Он заметил, что маленький Ренцони сорвал на берегу ромашку и заткнул ее за ухо. Старик покачал головой и сказал:

— Эх, и горькая наша доля!

Потом обратился к Метелло:

— Не спеши так, Тополек, мне ведь уже не двадцать лет.

— И мне тоже, — отозвался Метелло.

— А мне как раз двадцать! — воскликнул маленький Ренцони. — Но я не могу с вами поменяться!

Его лицо сияло улыбкой — единственное веселое лицо среди стольких угрюмых и решительных лиц. Продлится ли забастовка или начнется работа, а верная подруга Ренцони так или иначе будет ждать его с двенадцати до часу у Торре делла Дзекка и он во что бы то ни стало придет на свиданье.

— Имей в виду, двадцать лет бывает только раз в жизни! — заметил Фриани.

Они дошли до виадука над Муньоне, когда с другой стороны города показалось солнце.

Липпи сказал:

— Будьте готовы к тому, что мы встретим там солдат.

— Встретим или не встретим, — отвечал Метелло, — нам нужно действовать как можно дальше от строительной площадки.

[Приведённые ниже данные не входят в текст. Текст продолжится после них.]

-- ==== Sys2Proof/WellFormed.lean ====
section
/-! DEFINITION. The operand ranges of spec 30_encoding.md R94: a command whose operand is outside its range is illegal
(R95 step 4). -/

namespace Sys2Proof

/-- Every operand of the command is in its range (R94). -/
def Instr.wf : Instr → Bool
  | .reset => true
  | .rdbits n => decide (Config.nMin ≤ n.toNat) && decide (n.toNat ≤ Config.nMax)
  | .wrbits n => decide (Config.nMin ≤ n.toNat) && decide (n.toNat ≤ Config.nMax)
  | .wrflush => true
  | .fclr => true
  | .finc y => decide (y.toNat < Config.nsym)
  | .fset y => decide (y.toNat < Config.nsym)
  | .fget y => decide (y.toNat < Config.nsym)
  | .build => true
  | .ctrd _ => true
  | .lclr => true
  | .lpush _ l => decide (1 ≤ l.toNat)
  | .rebuild => true
  | .walk b => decide (b.toNat ≤ 1)
  | .hdrwr => true
  | .hdrrd => true
  | .encsym _ => true
  | .decsym => true
  | .encfile => true
  | .encclose => true
  | .decblock => true
  | .decall => true

end Sys2Proof
end

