/-- A step in which the host writes a word that decodes runs the decoded command on the state whose script has moved on; while
FAULT = 1 only RESET is run. `withFetchWord` places such a word (R95; the script is the model's own, log entry 1). -/
def Obligations.StepRunsTheDecodedCommand : Prop :=
  ∀ (s : State) (w : Word) (i : Instr) (rest : List HostAction), decode w = .ok i → (s.fault = false ∨ i = .reset) →
    (s.script = HostAction.issue w :: rest → step s = exec i { s with script := rest }) ∧
    step (s.withFetchWord 32 w.toNat) = exec i s

/-! ### Fault state, trap entry, reset -/

/-- While FAULT = 1 every command but RESET is ignored, and so is every other word (60_exceptions.md R248; the script
is the model's own, log entry 1). -/
def Obligations.FaultStateIgnoresCommands : Prop :=
  ∀ s : State, s.fault = true →
    (∀ i, i ≠ .reset → exec i s = .next s) ∧
    (∀ (w : Word) (rest : List HostAction), w ≠ 0x01000000#32 → s.script = HostAction.issue w :: rest →
      step s = .next { s with script := rest })

/-- Trap entry sets FAULT and the kind's code in ERR, keeps WDATA, and leaves SRC, SINK and OUT with exactly the effects of the
lines executed before the raise (R246); the codes are those of R241. Nothing is said of the elements R246 leaves unspecified. -/
def Obligations.TrapEntryKeepsTheStreams : Prop :=
  (∀ (k : ErrKind) (t : State), ∃ u, finish (.error k t) = .next u ∧ u.fault = true ∧ u.err = k.code ∧ u.wdata = t.wdata ∧
    u.bsr.src = t.bsr.src ∧ u.bsw.sink = t.bsw.sink ∧ u.out = t.out ∧ u.namein = t.namein ∧ u.datain = t.datain) ∧
  ErrKind.endOfStream.code = 1 ∧ ErrKind.corruptTree.code = 2 ∧ ErrKind.codeOverflow.code = 3 ∧ ErrKind.degenerate.code = 4 ∧
  ErrKind.format.code = 5 ∧ ErrKind.illegalCommand.code = 6 ∧ ErrKind.capacity.code = 7

/-- RESET, whatever FAULT is, and the reset input give every element its reset value and leave the host's sequences as they are
(44_system.md R230, 70_reset_and_hazards.md R270, 10_state.md R47). The script, the log of what the host read and the counter of free
values, and that they stay, are the model's own (log entries 1, 15, 3). -/
def Obligations.ResetSetsEveryElement : Prop :=
  ∀ s : State,
    exec .reset s = .next
      { wdata := 0, rdata := 0, rsym := 0, rlen := 0, rcode := 0, fault := false, err := 0, hit := false, more := false,
        written := false, bsr := ⟨s.bsr.src, 0, 0, false⟩, bsw := ⟨s.bsw.sink, 0, 0, false⟩,
        freq := Vector.replicate 259 0, ct := [], ll := [], dt := .inner .absent .absent, cur := [], pomf := ⟨0, 0⟩,
        paend := ⟨0, 0⟩, namein := s.namein, datain := s.datain, out := s.out, script := s.script, reads := s.reads,
        freeIdx := s.freeIdx } ∧
    ∀ rest, s.script = .resetInput :: rest → step s = exec .reset { s with script := rest }

/-! ### Host registers -/

/-- What the host reads at each register of the map and at the reserved offsets, with no side effect but that the host has the value
(20_memory.md R70, 44_system.md R231). The model's own: the script and the log of what the host read (log entries 1, 15); that a read while
FAULT = 1 gives the element's present free value, so that two reads agree (log entry 4); the five RCODE words and the reserved offsets
from 0x68, for MAXLEN = 258 (log entry 5); that reserved offsets answer at any width (log entry 12). -/
def Obligations.HostReadsFollowTheRegisterMap : Prop :=
  ∀ s : State,
    (∀ off size v, (off, size, v) ∈
      [(0x00, AccessSize.b4, 0), (0x04, .b4, s.statusWord.setWidth 64), (0x08, .b8, s.wdata), (0x10, .b8, s.rdata),
       (0x18, .b4, s.rsym.setWidth 64), (0x1C, .b4, s.rlen.setWidth 64), (0x20, .b4, BitVec.ofNat 64 (s.ct.length % 512)),
       (0x24, .b4, BitVec.ofNat 64 (s.ll.length % 512))] →
      ∀ rest, s.script = .readReg off size :: rest →
        step s = .next { s with script := rest, reads := s.reads ++ [⟨off, v⟩] }) ∧
    (∀ j rest, j < 5 → s.script = .readReg (0x40 + 8 * j) .b8 :: rest → ∃ v : BitVec 64,
      step s = .next { s with script := rest, reads := s.reads ++ [⟨0x40 + 8 * j, v⟩] } ∧
      ∀ i, i < 64 → v.getLsbD i = s.rcode.getLsbD (64 * j + i)) ∧
    (∀ off size rest, (0x28 ≤ off ∧ off + size.bytes ≤ 0x40 ∨ 0x68 ≤ off ∧ off + size.bytes ≤ 0x80) →
      s.script = .readReg off size :: rest →
      step s = .next { s with script := rest, reads := s.reads ++ [⟨off, 0⟩] })

/-- A host write to WDATA sets it whatever FAULT is; a write to a read-only register or a reserved offset changes nothing
(44_system.md R232; a write to CMD is `CommandIssueFollowsTheChecks`). The model's own: the script (log entry 1); the five RCODE words and
the reserved offsets from 0x68, for MAXLEN = 258 (log entry 5); that reserved offsets take any width (log entry 12). -/
def Obligations.HostWritesReachOnlyWdata : Prop :=
  ∀ (s : State) (v : BitVec 64) (rest : List HostAction),
    (s.script = .writeReg 0x08 .b8 v :: rest → step s = .next { s with script := rest, wdata := v }) ∧
    (∀ off size, (off, size) ∈ [(0x04, AccessSize.b4), (0x10, .b8), (0x18, .b4), (0x1C, .b4), (0x20, .b4), (0x24, .b4), (0x40, .b8),
        (0x48, .b8), (0x50, .b8), (0x58, .b8), (0x60, .b8)] →
      s.script = .writeReg off size v :: rest → step s = .next { s with script := rest }) ∧
    (∀ off size, (0x28 ≤ off ∧ off + size.bytes ≤ 0x40 ∨ 0x68 ≤ off ∧ off + size.bytes ≤ 0x80) →
      s.script = .writeReg off size v :: rest → step s = .next { s with script := rest })

/-- Every access inside the register space that is neither a whole register nor reserved is refused: a part of a register, more than one
register, a misaligned access. One that ends beyond the space stops as a fault (93_implementation_defined.md U12). All of it is the model's
choice (log entries 1, 5, 12). -/
def Obligations.PartialHostAccessesStop : Prop :=
  ∀ (s : State) (off : Nat) (size : AccessSize) (v : BitVec 64) (rest : List HostAction),
    (s.script = .readReg off size :: rest ∨ s.script = .writeReg off size v :: rest) →
    (off + size.bytes ≤ 0x80 → (off, size) ∉ wholeRegisters → ¬ (0x28 ≤ off ∧ off + size.bytes ≤ 0x40 ∨ 0x68 ≤ off) →
      step s = .refused .partialRegisterAccess) ∧
    (0x80 < off + size.bytes → step s = .fault .outsideRegisterSpace)

/-- The fields of STATUS (10_state.md R29). -/
def Obligations.StatusWordHasTheFields : Prop :=
  ∀ s : State, s.statusWord.getLsbD 0 = s.fault ∧ s.statusWord.extractLsb' 1 3 = s.err ∧ s.statusWord.getLsbD 4 = s.bsr.eos ∧
    s.statusWord.getLsbD 5 = s.bsw.wclosed ∧ s.statusWord.getLsbD 6 = s.hit ∧ s.statusWord.getLsbD 7 = s.more ∧
    s.statusWord.getLsbD 8 = s.written ∧ ∀ i, 9 ≤ i → s.statusWord.getLsbD i = false

/-! ### Bit stream -/

/-- `BSR.FetchBit()` (40_bitstream.md R130): with no bit buffered and SRC empty it gives 0 and sets EOS; else the byte in hand, fetched
first when none is buffered, gives its lowest unread bit. -/
def Obligations.FetchBitDeliversTheNextBit : Prop :=
  ∀ r : Bsr,
    (r.rcnt = 0 → r.src = [] → fetchBit r = (false, { r with eos := true })) ∧
    (∀ b rest, r.rcnt = 0 → r.src = b :: rest → fetchBit r = (b.getLsbD 0, { r with src := rest, rbuf := b, rcnt := 7 })) ∧
    (r.rcnt ≠ 0 → fetchBit r = (r.rbuf.getLsbD (8 - r.rcnt.toNat), { r with rcnt := r.rcnt - 1 }))

/-- RDBITS n (R131): n bits, the first the least significant, zeros past the end, bits n to 63 of RDATA 0; EOS is set exactly when a
bit past the end was needed; EndOfStreamError when EOS = 1 at entry; IllegalCommandError for n = 0 and n > 64. -/
def Obligations.RdbitsReadsTheNextBits : Prop :=
  ∀ (n : BitVec 9) (s : State), s.fault = false → s.bsr.rcnt.toNat ≤ 8 →
    (1 ≤ n.toNat → n.toNat ≤ 64 → s.bsr.eos = false →
      ∃ v r, exec (.rdbits n) s = .next { s with rdata := v, bsr := r } ∧
        (∀ i, v.getLsbD i = (decide (i < n.toNat) && s.bsr.unread.getD i false)) ∧
        r.unread = s.bsr.unread.drop n.toNat ∧ r.eos = decide (s.bsr.unread.length < n.toNat) ∧ r.rcnt.toNat ≤ 8) ∧
    (1 ≤ n.toNat → n.toNat ≤ 64 → s.bsr.eos = true → exec (.rdbits n) s = .next (trapEntry .endOfStream s)) ∧
    ((n.toNat = 0 ∨ 64 < n.toNat) → exec (.rdbits n) s = .next (trapEntry .illegalCommand s))

/-- The reader takes a source byte only when a bit is needed: after n real bits from a byte boundary it has taken ceil(n / 8)
bytes (20_memory.md R69). -/
def Obligations.ReaderNeverFetchesAhead : Prop :=
  ∀ (n : Nat) (r : Bsr), r.rcnt = 0 → n ≤ 8 * r.src.length →
    (fetchBits n r).2.src = r.src.drop ((n + 7) / 8) ∧ (fetchBits n r).2.rcnt.toNat = 8 * ((n + 7) / 8) - n

/-- WRBITS n (R133, R132): the low n bits of WDATA go to the end of the stream, bit 0 first, and nothing else changes; bytes in SINK
stay, and the unfilled bits of WACC stay 0; IllegalCommandError when the writer is closed, and for n = 0 and n > 64. -/
def Obligations.WrbitsAppendsTheLowBits : Prop :=
  ∀ (n : BitVec 9) (s : State), s.fault = false →
    (1 ≤ n.toNat → n.toNat ≤ 64 → s.bsw.wclosed = false →
      ∃ w, exec (.wrbits n) s = .next { s with bsw := w } ∧
        w.bits = s.bsw.bits ++ (List.range n.toNat).map (fun i => s.wdata.getLsbD i) ∧
        w.wclosed = false ∧ s.bsw.sink <+: w.sink ∧ (s.bsw.clean → w.clean)) ∧
    (1 ≤ n.toNat → n.toNat ≤ 64 → s.bsw.wclosed = true → exec (.wrbits n) s = .next (trapEntry .illegalCommand s)) ∧
    ((n.toNat = 0 ∨ 64 < n.toNat) → exec (.wrbits n) s = .next (trapEntry .illegalCommand s))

Большинство рабочих добирались на участок обычным путем: шли через насыпь, которая частично опоясывала стройку. Это — кратчайший путь, иначе приходится делать круг, обходить возделанные поля и возвращаться через переезд, что вовсе ни к чему. Через насыпь проложены две дороги для повозок, они ведут на улицы 20-го Сентября и Понте-Россо. Достаточно расставить людей у этих двух перекрестков, чтобы видеть каждого, кто идет на работу. Так и решили сделать. Пока что можно было пройтись по насыпи и взглянуть, как обстоят дела на самой строительной площадке.

— А если они нас не послушаются, не получится ли то же самое, что вчера вечером? — спросил маленький Ренцони.

Ему — никто не ответил, а он не захотел, чтобы товарищи считали его трусом.

— Я это говорю потому, что в полдень у меня свиданье с одним человеком, — добавил он.

Фриани взял его под руку и спросил:

— Она тебе очень нравится?

— Видишь ли, кроме всего прочего, меня там ждет батон хлеба с яичницей и курево… К тому же она будет беспокоиться…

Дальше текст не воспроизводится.